I’m investigating FDB as a database engine for apps that will have a relatively small number of users and relatively small datasets, but which have the following characteristics:
- Users may be spread around the world yet,
- They need low read latencies
- Servers will run on relatively cheap clouds or dedicated machines
I’m wondering what the best configuration is because despite reading the docs a few times and watching the multi-region tech talk by Evan in 2018, I find I’m still not entirely sure. All I want is (say) 3 replicas of the dataset, separated by a WAN, in which the loss of one isn’t fatal, and in which if the database grows an additional machine can be added to each replica to add storage capacity.

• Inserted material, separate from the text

-- ==== Sys2Proof/Machine/Dispatch.lean ====
section
/-! DEFINITION. One arm for each command of the opcode table: a direct call of its meaning. -/

namespace Sys2Proof.Machine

- Multi-region sounds good, but, only two regions are supported. But it may be that some projects need at least three (Europe, USA, Asia) and quite possibly more, to ensure app servers are close to users. So it seems this is out.
-
three_data_hall
mode doesn’t seem right, because then you need at least 4 machines to make progress. But I want only 3 to make progress, with 1 lost (they’ll probably be VMs so I expect “loss” to be a rare and user-driven event). - None of the single datacenter modes seem right. E.g.
triple
replication is good but you need 5 machines to make progress. -
three_datacenter
mode therefore seems the best, at least for apps that want low latencies in Asia as well as Europe/USA, or want to split the US into two coastal regions. But it says data is replicated six times, which seems wasteful. Why isn’t it replicated three times? And what if I wanted four datacenters e.g. east-us/west-us/europe/taiwan but am OK with the same level of fault tolerance as 3, i.e. the 4th doesn’t take part in leader election so having an even number isn’t fatal?
Maybe FDB isn’t really designed/optimised for many replicas of a small dataset?